Qumulo Drives Hybrid Cloud Storage
Storage specialist Qumulo has launched Scale Anywhere, an updated hybrid cloud storage service designed to shake up the storage market by introducing a much cheaper way to store file-based data in the cloud.
Scale Anywhere includes Azure Native Qumulo (ANQ), a file-based cloud storage launched in April with Microsoft Azure. New additions to ANQ include Global Namespace (Q-GNS), a unified data plane for an organization’s entire unstructured data, from edge to core and cloud. Qumulo believes that Q-GNS can access remote data as if it were local for all workflows. It includes a set of data services (multi-protocol access, enterprise security integrations, snapshots, quotas, replications, etc.) across geographically distributed systems—edge, core, or cloud.
Qumulo is looking to break down the barriers between file storage and unstructured data storage, which have traditionally had different models. Most cloud services target object-based storage and unstructured data. File-based storage is tied to many traditional enterprise apps, which are still largely hosted on on-premises infrastructure.
Qumulo has been targeting high-volume businesses such as video editing for media and entertainment; subsurface modeling for oil and gas; healthcare imaging; and genomic sequencing.
Taking Out Storage Tradeoffs
Qumulo’s Scale Anywhere is a classic disruption play, which the company is using to attack a multibillion-dollar market dominated by a few dominant players, which the company says includes Dell and NetApp.
There are two paths to the disruption: First, Qumulo thinks it has the first product that enables enterprises to manage both structured data and file-based data across hybrid infrastructure, whether it's on-premises or cloud. Second, it believe that its storage pricing, including cloud storage for file, will be as much as 70%-80% below the industry norm.
The economy of the storage is key, because it is the year of optimizations, and enterprises worldwide are going over their cloud bills with a fine-toothed comb. This is driving them to look for more economical cloud-based services as well as ways to implement hybrid infrastructure.
Qumulo says its cloud pricing will come in near $40 per terabyte per month, which could be at least 70% below typical pricing for cloud storage, which can be $140/terabyte. But the company says there are other ways it will cost less. It also enables companies to avoid data egress and transaction fees, which can add to the bill. Qumulo allows customers to run its services on commodity hardware or in the public cloud of their choice.
“We aren't charging transactional fees, which other cloud services are,” said Ryan Farris, VP of products with Qumulo, in an interview with Futuriom. “We are only charging for data at rest. These are unbeatable economics.”
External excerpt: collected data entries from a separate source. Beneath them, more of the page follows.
-- ==== Sys2Proof/Tests/Slice0.lean ====
section
/-! SUPPORT. The model's own tests. Expected values come from 95_test_vectors.md or are worked out by hand from the rule named
beside them. The theorems `test_hyp_…` show that the hypotheses of the statements can be met, at boundary values. -/

namespace Sys2Proof.Tests

open Sys2Proof Sys2Proof.Machine

/-! ### Helpers -/

/-- CHECK_PRECOND = 1. -/
def checked : Params := { Params.default with checkPrecond := true }

/-- OOR_RESULT = Arbitrary and CHECK_PRECOND = 1. -/
def drawing : Params := { checked with oorResult := .arbitrary }

/-- The state after reset with some parameters, queue and agenda. -/
def at' (p : Params) (q : List Entry) (ms : List Move) : State := { State.reset with params := p, q := q, moves := ms }

/-- The limb integers of the newest response in Q, and its status. -/
def newest (r : Result) : Option (List Int × Status) :=
  (nextState r).bind fun s => s.q.getLast?.map fun e =>
    ([limbValue e.resp.c 0, limbValue e.resp.c 1, limbValue e.resp.c 2, limbValue e.resp.c 3, limbValue e.resp.c 4], e.resp.st)

/-- A response to fill a queue with. -/
def resp (n : Int) : Response := ⟨ofInts n 0 0 0 0, 0b00⟩

/-- An edge outside reset with a request and `rsp_ready`. -/
def busyEdge (r : Request) : Edge := ⟨false, true, r, true, true⟩

def one : FE := ⟨1, 2, 3, 4, 5⟩
def ten : FE := ⟨10, 20, 30, 40, 50⟩

/-! ### Well-formedness: each check refuses an ill-formed term -/

theorem test_wf_depth_zero_refused : Params.wellFormed { Params.default with depth := 0 } = false := by decide
theorem test_wf_depth_one_allowed : Params.wellFormed { Params.default with depth := 1 } = true := by decide
theorem test_wf_word_length_refused : wordWellFormed 643 0 = false := by decide +kernel
theorem test_wf_word_too_wide_refused : wordWellFormed 644 (2 ^ 644) = false := by decide +kernel
theorem test_wf_word_widest_allowed : wordWellFormed 644 (2 ^ 644 - 1) = true := by decide +kernel
theorem test_wf_int_above_refused : intWellFormed (2 ^ 63) = false := by decide
theorem test_wf_int_below_refused : intWellFormed (-2 ^ 63 - 1) = false := by decide
theorem test_wf_int_ends_allowed : intWellFormed (-2 ^ 63) = true ∧ intWellFormed (2 ^ 63 - 1) = true := by decide
theorem test_wf_literal_refused : Literal.wellFormed ⟨0, 0, 0, 0, 2 ^ 63⟩ = false := by decide
theorem test_wf_name_unbound_refused : Operand.wellFormed [['x']] (.name ['y']) = false := by decide
theorem test_wf_arity_reduce_refused :
    Line.wellFormed [] (.request none .reduce [.lit ⟨0, 0, 0, 0, 0⟩, .lit ⟨0, 0, 0, 0, 0⟩]) = false := by decide
theorem test_wf_arity_add_refused : Line.wellFormed [] (.request none .add [.lit ⟨0, 0, 0, 0, 0⟩]) = false := by decide
theorem test_wf_later_name_refused :
    linesWellFormed [] [.request none .reduce [.name ['x']], .new ['x'] ⟨0, 0, 0, 0, 0⟩] = false := by decide
theorem test_wf_earlier_name_allowed :
    linesWellFormed [] [.new ['x'] ⟨0, 0, 0, 0, 0⟩, .reduce2 ['y'] (.name ['x'])] = true := by decide

/-! ### Decoding: a word written out from R60 for every row of the opcode table (OP, b[4] … b[0], a[4] … a[0]) -/

theorem test_decode_add : decode 644
    0x000000000000000320000000000000028000000000000001E0000000000000014000000000000000A00000000000000050000000000000004000000000000000300000000000000020000000000000001
    = .ok (.add one ten) := by decide +kernel
theorem test_decode_sub : decode 644
    0x100000000000000320000000000000028000000000000001E0000000000000014000000000000000A00000000000000050000000000000004000000000000000300000000000000020000000000000001
    = .ok (.sub one ten) := by decide +kernel
theorem test_decode_reduce : decode 644
    0x200000000000000320000000000000028000000000000001E0000000000000014000000000000000A00000000000000050000000000000004000000000000000300000000000000020000000000000001
    = .ok (.reduce one ten) := by decide +kernel
theorem test_decode_mult : decode 644
    0x300000000000000320000000000000028000000000000001E0000000000000014000000000000000A00000000000000050000000000000004000000000000000300000000000000020000000000000001
    = .ok (.mult one ten) := by decide +kernel
theorem test_decode_op4 : decode 644
    0x400000000000000320000000000000028000000000000001E0000000000000014000000000000000A00000000000000050000000000000004000000000000000300000000000000020000000000000001
    = .ok (.op4 one ten) := by decide +kernel
theorem test_decode_op5 : decode 644
    0x500000000000000320000000000000028000000000000001E0000000000000014000000000000000A00000000000000050000000000000004000000000000000300000000000000020000000000000001
    = .ok (.op5 one ten) := by decide +kernel
theorem test_decode_op6 : decode 644
    0x600000000000000320000000000000028000000000000001E0000000000000014000000000000000A00000000000000050000000000000004000000000000000300000000000000020000000000000001
    = .ok (.op6 one ten) := by decide +kernel
theorem test_decode_op7 : decode 644
    0x700000000000000320000000000000028000000000000001E0000000000000014000000000000000A00000000000000050000000000000004000000000000000300000000000000020000000000000001
    = .ok (.op7 one ten) := by decide +kernel
theorem test_decode_op8 : decode 644
    0x800000000000000320000000000000028000000000000001E0000000000000014000000000000000A00000000000000050000000000000004000000000000000300000000000000020000000000000001
    = .ok (.op8 one ten) := by decide +kernel
theorem test_decode_op9 : decode 644
    0x900000000000000320000000000000028000000000000001E0000000000000014000000000000000A00000000000000050000000000000004000000000000000300000000000000020000000000000001
    = .ok (.op9 one ten) := by decide +kernel
theorem test_decode_opA : decode 644
    0xA00000000000000320000000000000028000000000000001E0000000000000014000000000000000A00000000000000050000000000000004000000000000000300000000000000020000000000000001
    = .ok (.opA one ten) := by decide +kernel
theorem test_decode_opB : decode 644
    0xB00000000000000320000000000000028000000000000001E0000000000000014000000000000000A00000000000000050000000000000004000000000000000300000000000000020000000000000001
    = .ok (.opB one ten) := by decide +kernel
theorem test_decode_opC : decode 644
    0xC00000000000000320000000000000028000000000000001E0000000000000014000000000000000A00000000000000050000000000000004000000000000000300000000000000020000000000000001
    = .ok (.opC one ten) := by decide +kernel
theorem test_decode_opD : decode 644
    0xD00000000000000320000000000000028000000000000001E0000000000000014000000000000000A00000000000000050000000000000004000000000000000300000000000000020000000000000001
    = .ok (.opD one ten) := by decide +kernel
theorem test_decode_opE : decode 644
    0xE00000000000000320000000000000028000000000000001E0000000000000014000000000000000A00000000000000050000000000000004000000000000000300000000000000020000000000000001
    = .ok (.opE one ten) := by decide +kernel
theorem test_decode_opF : decode 644
    0xF00000000000000320000000000000028000000000000001E0000000000000014000000000000000A00000000000000050000000000000004000000000000000300000000000000020000000000000001
    = .ok (.opF one ten) := by decide +kernel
One of the ways that ANQ offers better economics is that it allows customers to pay for a lower base rate of storage, and then pay for cloud storage access only during high-volume transaction periods. This is common, for example, in the financial services industry when professionals are reading and writing files during business hours.
“Customers can buy the base and rent the peak - bursting to the cloud sounds good but you need underlying technology,” said Farris.
Virtualizing Storage for Hybrid Infra
The economics are one part of the picture. The other part is Qumulo’s vision for managing data in a hybrid world.
Q-GNS uses a data virtualization approach, which enables enterprises to access remote data as if it were local for all their workflows. This “control plane” approach creates a sort of hybrid storage area network.
This is important for new cloud trends. As you can see, our recent survey of 125 IT professionals indicated that 58% are favoring hybrid deployment models.
Qumulo has built a strong customer base in verticals that need economical and scalable storage. This include the aforementioned financial services area, media and entertainment, and healthcare.
In one example, healthcare companies struggle with the cost and headache of storage for medical imaging. One of Qumulo’s customers, Dayton’s Children’s Hospital, embraced the new approach, according to the company’s statement.